Un cambio di passo, dunque, l’apertura di un nuovo fronte di iniziativa e per cui il Coordinamento ha reso noto che (su proposta dele organizzazioni firmatarie la diffida) ha chiesto al Difensore Civico, Avvocato Giuseppe Fortunato, un incontro per consegnargli la diffida affinchè voglia valutarne l’utilità e l’opportunità di inoltrarla egli stesso al TAR ed alla Corte dei Conti o, comunque, per acquisirne il merito.
Al Commissario Cortellessa ed al Ministro Speranza, durante la Conferenza stampa, è stato offerto dal Coordinamento la disponibilità all’incontro “perchè i due interlocutori abbiano tutti gli elementi per valutare la situazione e per chiarire, ancora una volta, come il problema non sia nel loro ruolo ma nel fatto che la delibera della Regione Campania ha bisogno non di essere attuata ma di essere modificata perché diventi uno strumento realmente capace di risolvere i problemi invece che di moltiplicarli.

“Ogni volta che questioni delicate e complesse come queste finiscono in tribunale è una sconfitta per le istituzioni e la democrazia, per questo noi non ci rassegnamo all’obiettivo per cui si è costituito il Coordinamento e per questo rinnoviamo la richiesta al Presidente della Regione Campania di aprire un tavolo di confronto per cercare e trovare soluzioni condivise. La politica dovrebbe sapere che nessun Piano può essere realizzato senza il coinvolgimento pieno degli allevatori. Noi continuiamo a privilegiare e ad indicare il confronto sindacale come il terreno su cui scongiurare il conflitto nelle strade e nelle aule dei tribunali che paralizzerebbero il comparto” ha concluso Fabbris.
Al termine della Conferenza Stampa è stato ricordato l’appuntamento di questa sera alle ore 19 del coordinamento per definire l’agenda delle iniziative per la mobilitazione straordinaria fino al 25 settembre che saranno portate all’Assemblea Generale nei prossimi giorni appena le liste elettorali saranno presentate e, dunque, partirà formalmente la campagna elettorale. Alla politica regionale e nazionale sarà difficile continuare la politica dello struzzo ed a mantenere la testa nella sabbia continuando a dire che non ci sono problemi.

L’intervento di Zinzi

“Stalle vuote, aziende sul lastrico e una Regione Campania che gioca a nascondino con gli allevatori scaricando la responsabilità sul commissario straordinario, chiamato (e pagato) per attuare un piano di eradicazione approvato senza il vaglio del Consiglio regionale.

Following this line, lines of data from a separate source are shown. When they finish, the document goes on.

-- ==== Sys2Proof/Laws/KeepsMatrix.lean ====
section
/-! SUPPORT. What the operations of Machine/Matrix.lean protect. -/

namespace Sys2Proof.Machine

set_option linter.all false

variable {I : Prot → Prop}

@[simp] theorem State.mxIssue_keeps (H : Closed I) {s : State} {m : MxIssuer} {op : Nat} (h0 : Holds I s) : Holds I (State.mxIssue s m op) := by
  unfold State.mxIssue
  split
  · exact (State.mxGroup_keeps H h0)
  · exact (State.mxStream_keeps H h0)

theorem execMload_keeps (H : Closed I) {m : MxIssuer} {s : State} (h1 : Holds I s) : ∀ t', execMload m s = Host.Outcome.next t' → Holds I t' := by
  show HoldsOut I _
  unfold execMload
  exact (out_next (State.mxIssue_keeps H h1))

theorem execMswap_keeps (H : Closed I) {m : MxIssuer} {s : State} (h1 : Holds I s) : ∀ t', execMswap m s = Host.Outcome.next t' → Holds I t' := by
  show HoldsOut I _
  unfold execMswap
  exact (out_next (State.mxIssue_keeps H h1))

theorem execMstream_keeps (H : Closed I) {m : MxIssuer} {s : State} (h1 : Holds I s) : ∀ t', execMstream m s = Host.Outcome.next t' → Holds I t' := by
  show HoldsOut I _
  unfold execMstream
  exact (out_next (State.mxIssue_keeps H h1))

theorem execMtile_keeps (H : Closed I) {m : MxIssuer} {s : State} (h1 : Holds I s) : ∀ t', execMtile m s = Host.Outcome.next t' → Holds I t' := by
  show HoldsOut I _
  unfold execMtile
  exact (out_next (State.mxIssue_keeps H h1))

theorem execMdrain_keeps (H : Closed I) {m : MxIssuer} {s : State} (h1 : Holds I s) : ∀ t', execMdrain m s = Host.Outcome.next t' → Holds I t' := by
  show HoldsOut I _
  unfold execMdrain
  exact (out_next (State.mxIssue_keeps H h1))

@[simp] theorem State.mwaitGroup_keeps (H : Closed I) {s : State} {i : Issue} {word : W64} (h0 : Holds I s) : Holds I (State.mwaitGroup s i word) := by
  unfold State.mwaitGroup
  extract_lets +onlyGivenNames -merge -useContext a20
  try clear_value a20
  refine iteInduction (motive := fun r => Holds I r) (fun _ => ?_) (fun _ => ?_)
  · exact h0
  · split
    · refine iteInduction (motive := fun r => Holds I r) (fun _ => ?_) (fun _ => ?_)
      · exact (State.exception_keeps H h0)
      · refine iteInduction (motive := fun r => Holds I r) (fun _ => ?_) (fun _ => ?_)
        · exact (State.mxFault_keeps H h0)
        · extract_lets +onlyGivenNames -merge -useContext a21
          have h22 : Holds I a21 := (State.retire_keeps H h0)
          try clear_value a21
          refine iteInduction (motive := fun r => Holds I r) (fun _ => ?_) (fun _ => ?_)
          · exact h22
          · exact (State.stallGroup_keeps H h22)
    · exact h0

@[simp] theorem State.mwaitSeq_keeps (H : Closed I) {s : State} {cl : Nat} (h0 : Holds I s) : Holds I (State.mwaitSeq s cl) := by
  unfold State.mwaitSeq
  refine State.stream_keeps H h0 ?_
  · intro _ _ h20
    refine iteInduction (motive := fun r => Holds I r) (fun _ => ?_) (fun _ => ?_)
    · exact (State.seqFault_keeps H h20)
    · refine iteInduction (motive := fun r => Holds I r) (fun _ => ?_) (fun _ => ?_)
      · exact (State.seqDone_keeps H h20)
      · exact (State.seqWaitAt_keeps H h20)

theorem execMwait_keeps (H : Closed I) {m : MxIssuer} {s : State} (h1 : Holds I s) : ∀ t', execMwait m s = Host.Outcome.next t' → Holds I t' := by
  show HoldsOut I _
  unfold execMwait
  split
  · exact (out_next (State.mwaitGroup_keeps H h1))
  · exact (out_next (State.mwaitSeq_keeps H h1))

theorem execMwaitReturn_keeps (H : Closed I) {w : MxWaiter} {s : State} (h1 : Holds I s) : ∀ t', execMwaitReturn w s = Host.Outcome.next t' → Holds I t' := by
  show HoldsOut I _
  unfold execMwaitReturn
  split
  · split
    · split
      · refine out_next ?_
        refine iteInduction (motive := fun r => Holds I r) (fun _ => ?_) (fun _ => ?_)
        · exact (State.modGroup_keeps H h1)
        · exact h1
      · exact (out_next h1)
    · exact (out_next h1)
  · split
    · refine out_next ?_
      refine iteInduction (motive := fun r => Holds I r) (fun _ => ?_) (fun _ => ?_)
      · exact (State.seqDone_keeps H h1)
      · exact h1
    · exact (out_next h1)

@[simp] theorem State.mxSlot_keeps (H : Closed I) {s : State} {core : Nat} {m : MxCmd} {ctl : Nat} (h0 : Holds I s) : Holds I ((State.mxSlot s core m ctl).2) := by
  unfold State.mxSlot
  split
  · rename_i e20
    have h21 := holds_of (I := I) (p := fun t => t.2.2) e20 (State.ownRead_keeps H h0)
    extract_lets +onlyGivenNames -merge -useContext a22 a23
    try clear_value a22
    have h24 : Holds I a23 := by
      unfold a23
      split
      · refine iteInduction (motive := fun r => Holds I r) (fun _ => ?_) (fun _ => ?_)
        · exact (State.stepStatus_keeps H h21)
        · exact h21
      · exact h21
    try clear_value a23
    exact h24

@[simp] theorem State.mxBegin_keeps (H : Closed I) {s : State} {core : Nat} {m : MxCmd} {t : TileDesc} {have_ : List Xent} (h0 : Holds I s) : Holds I (State.mxBegin s core m t have_) := by
  unfold State.mxBegin
  split
  · split
    · rename_i e20
      have h21 := holds_of (I := I) (p := fun t => t.2) e20 (State.mxPages_keeps H h0)
      exact h21
    · rename_i e22
      have h23 := holds_of (I := I) (p := fun t => t.2) e22 (State.mxPages_keeps H h0)
      split
      · rename_i e24
        have h25 := holds_of (I := I) (p := fun t => t.2) e24 (State.mxPages_keeps H h23)
        exact h25
      · rename_i e26
        have h27 := holds_of (I := I) (p := fun t => t.2) e26 (State.mxPages_keeps H h23)
        refine iteInduction (motive := fun r => Holds I r) (fun _ => ?_) (fun _ => ?_)
        · exact (State.mxFault_keeps H h27)
        · split
          · exact (State.raiseFault_keeps H h27)
          · extract_lets +onlyGivenNames -merge -useContext a28 a29
            try clear_value a28 a29
            split
            · rename_i e30
              have h31 := holds_of (I := I) (p := fun t => t.2) e30 (by
                  refine iteInduction (motive := fun (r : MxCmd × State) => Holds I r.2) (fun _ => ?_) (fun _ => ?_)
                  · exact (State.mxSlot_keeps H h27)
                  · exact h27
                )
              exact (State.modMx_keeps H h31)

@[simp] theorem State.mtileBegin_keeps (H : Closed I) {s : State} {core : Nat} {m : MxCmd} (h0 : Holds I s) : Holds I (State.mtileBegin s core m) := by
  unfold State.mtileBegin
  split
  · rename_i e20
    have h21 := holds_of (I := I) (p := fun t => t.2) e20 (State.mxPages_keeps H h0)
    exact h21
  · rename_i e22
    have h23 := holds_of (I := I) (p := fun t => t.2) e22 (State.mxPages_keeps H h0)
    extract_lets +onlyGivenNames -merge -useContext a24
    have h25 : Holds I a24.st := (State.mxRead_keeps H h23)
    try clear_value a24
    refine iteInduction (motive := fun r => Holds I r) (fun _ => ?_) (fun _ => ?_)
    · exact h23
    · extract_lets +onlyGivenNames -merge -useContext a26 a27 a28
      try clear_value a27
      have h29 : Holds I a28 := (MxRun.noteRead_keeps H h25)
      try clear_value a28
      refine iteInduction (motive := fun r => Holds I r) (fun _ => ?_) (fun _ => ?_)
      · exact (State.mxFault_keeps H h29)
      · refine iteInduction (motive := fun r => Holds I r) (fun _ => ?_) (fun _ => ?_)
        · exact (State.mxFault_keeps H h29)
        · exact (State.mxBegin_keeps H h29)

theorem execMxCommandStart_keeps (H : Closed I) {core : Nat} {s : State} (h1 : Holds I s) : ∀ t', execMxCommandStart core s = Host.Outcome.next t' → Holds I t' := by
  show HoldsOut I _
  unfold execMxCommandStart
  extract_lets +onlyGivenNames -merge -useContext a20 a21
  try clear_value a21
  split
  · exact (out_next h1)
  · refine iteInduction (motive := fun r => HoldsOut I r) (fun _ => ?_) (fun _ => ?_)
    · split
      · exact (out_next (State.mxFault_keeps H h1))
      · refine out_next ?_
        refine iteInduction (motive := fun r => Holds I r) (fun _ => ?_) (fun _ => ?_)
        · exact (State.mtileBegin_keeps H h1)
        · exact (State.mxBegin_keeps H h1)
    · exact (out_next h1)

@[simp] theorem State.mxRun_keeps (H : Closed I) {s : State} {core : Nat} {m : MxCmd} (h0 : Holds I s) : Holds I (State.mxRun s core m).st := by
  unfold State.mxRun
  extract_lets +onlyGivenNames -merge -useContext a20
  try clear_value a20
  refine iteInduction (motive := fun (r : MxRun) => Holds I r.st) (fun _ => ?_) (fun _ => ?_)
  · exact (State.runMload_keeps H h0)
  · refine iteInduction (motive := fun (r : MxRun) => Holds I r.st) (fun _ => ?_) (fun _ => ?_)
    · exact (State.modMx_keeps H h0)
    · refine iteInduction (motive := fun (r : MxRun) => Holds I r.st) (fun _ => ?_) (fun _ => ?_)
      · exact (State.runMstream_keeps H h0)
      · refine iteInduction (motive := fun (r : MxRun) => Holds I r.st) (fun _ => ?_) (fun _ => ?_)
        · exact (State.runMtile_keeps H h0)
        · exact (State.runMdrain_keeps H h0)

@[simp] theorem State.mxTimes_keeps (H : Closed I) {s : State} {core : Nat} {m : MxCmd} {t : MxTiming} (h0 : Holds I s) : Holds I (State.mxTimes s core m t) := by
  unfold State.mxTimes
  extract_lets +onlyGivenNames -merge -useContext a20 a21
  try clear_value a20
  have h22 : Holds I a21 := (State.bump_keeps H (State.bump_keeps H (State.bump_keeps H h0)))
  try clear_value a21
  extract_lets +onlyGivenNames -merge -useContext a23
  have h24 : Holds I a23 := (State.odBump_keeps H h22)
  try clear_value a23
  extract_lets +onlyGivenNames -merge -useContext a25 a26 a27 a28
  try clear_value a25 a26 a27
  have h29 : Holds I a28 := (State.setReg_keeps H h24)
  try clear_value a28
  extract_lets +onlyGivenNames -merge -useContext a30
  have h31 : Holds I a30 := (State.bumpSat_keeps H h29)
  try clear_value a30
  exact (State.coreEvent_keeps H (State.coreEvent_keeps H (State.coreEvent_keeps H h31)))

theorem execMxCommandComplete_keeps (H : Closed I) {core : Nat} {t : MxTiming} {s : State} (h2 : Holds I s) : ∀ t', execMxCommandComplete core t s = Host.Outcome.next t' → Holds I t' := by
  show HoldsOut I _
  unfold execMxCommandComplete
  split
  · exact (out_next h2)
  · refine iteInduction (motive := fun r => HoldsOut I r) (fun _ => ?_) (fun _ => ?_)
    · exact (out_next h2)
    · extract_lets +onlyGivenNames -merge -useContext a20
      have h21 : Holds I a20.st := (State.mxRun_keeps H h2)
      try clear_value a20
      refine iteInduction (motive := fun r => HoldsOut I r) (fun _ => ?_) (fun _ => ?_)
      · exact (out_next h2)
      · extract_lets +onlyGivenNames -merge -useContext a22 a23
        try clear_value a22
        have h24 : Holds I a23 := (State.modMx_keeps H (State.mxTimes_keeps H h21))
        try clear_value a23
        extract_lets +onlyGivenNames -merge -useContext a25
        have h26 : Holds I a25 := by
          unfold a25
          refine iteInduction (motive := fun r => Holds I r) (fun _ => ?_) (fun _ => ?_)
          · exact (State.modSeq_keeps H h24)
          · exact h24
        try clear_value a25
        extract_lets +onlyGivenNames -merge -useContext a27
        have h28 : Holds I a27 := by
          unfold a27
          split
          · exact (State.progress_keeps H h26)
          · exact h26
        try clear_value a27
        exact (out_next (State.mxIdle_keeps H h28))

theorem execArrayRampDown_keeps (H : Closed I) {core : Nat} {s : State} (h1 : Holds I s) : ∀ t', execArrayRampDown core s = Host.Outcome.next t' → Holds I t' := by
  show HoldsOut I _
  unfold execArrayRampDown
  extract_lets +onlyGivenNames -merge -useContext a20 a21
  refine iteInduction (motive := fun r => HoldsOut I r) (fun _ => ?_) (fun _ => ?_)
  · exact (out_next h1)
  · exact (out_next (State.modMx_keeps H h1))

@[simp] theorem State.setMxEnable_keeps (H : Closed I) {s : State} {core : Nat} {on : Bool} (h0 : Holds I s) : Holds I (State.setMxEnable s core on) := by
  unfold State.setMxEnable
  extract_lets +onlyGivenNames -merge -useContext a20
  have h21 : Holds I a20 := (State.setRf_keeps H h0)
  try clear_value a20
  extract_lets +onlyGivenNames -merge -useContext a22
  try clear_value a22
  refine iteInduction (motive := fun r => Holds I r) (fun _ => ?_) (fun _ => ?_)
  · exact (State.setReg_keeps H (State.setReg_keeps H (State.setReg_keeps H (State.modMx_keeps H h21))))
  · refine iteInduction (motive := fun r => Holds I r) (fun _ => ?_) (fun _ => ?_)
    · exact (State.modMx_keeps H h21)
    · exact h21

theorem execMxEnableWrite_keeps (H : Closed I) {p : Path} {core : Nat} {on : Bool} {s : State} (h3 : Holds I s) : ∀ t', execMxEnableWrite p core on s = Host.Outcome.next t' → Holds I t' := by
  show HoldsOut I _
  unfold execMxEnableWrite
  refine out_next ?_
  refine State.regGateP_keeps H h3 ?_
  · intro _ h20
    exact (State.setMxEnable_keeps H h20)

end Sys2Proof.Machine
end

Una situazione gravissima come il silenzio della sinistra. Le istituzioni devono prendere atto che quella degli allevatori bufalini non è una protesta senza fondamento, è il grido di dolore di un’intera categoria che avrà ripercussioni in principal modo sull’economica casertana e campana. Da mesi siamo al loro fianco sostenendo in ogni sede le richieste di confronto degli allevatori, il nostro impegno è solenne e politico e non ci tireremo indietro”. Così il capogruppo Lega Salvini Campania e componente commissione Sanità in Consiglio regionale, Gianpiero Zinzi.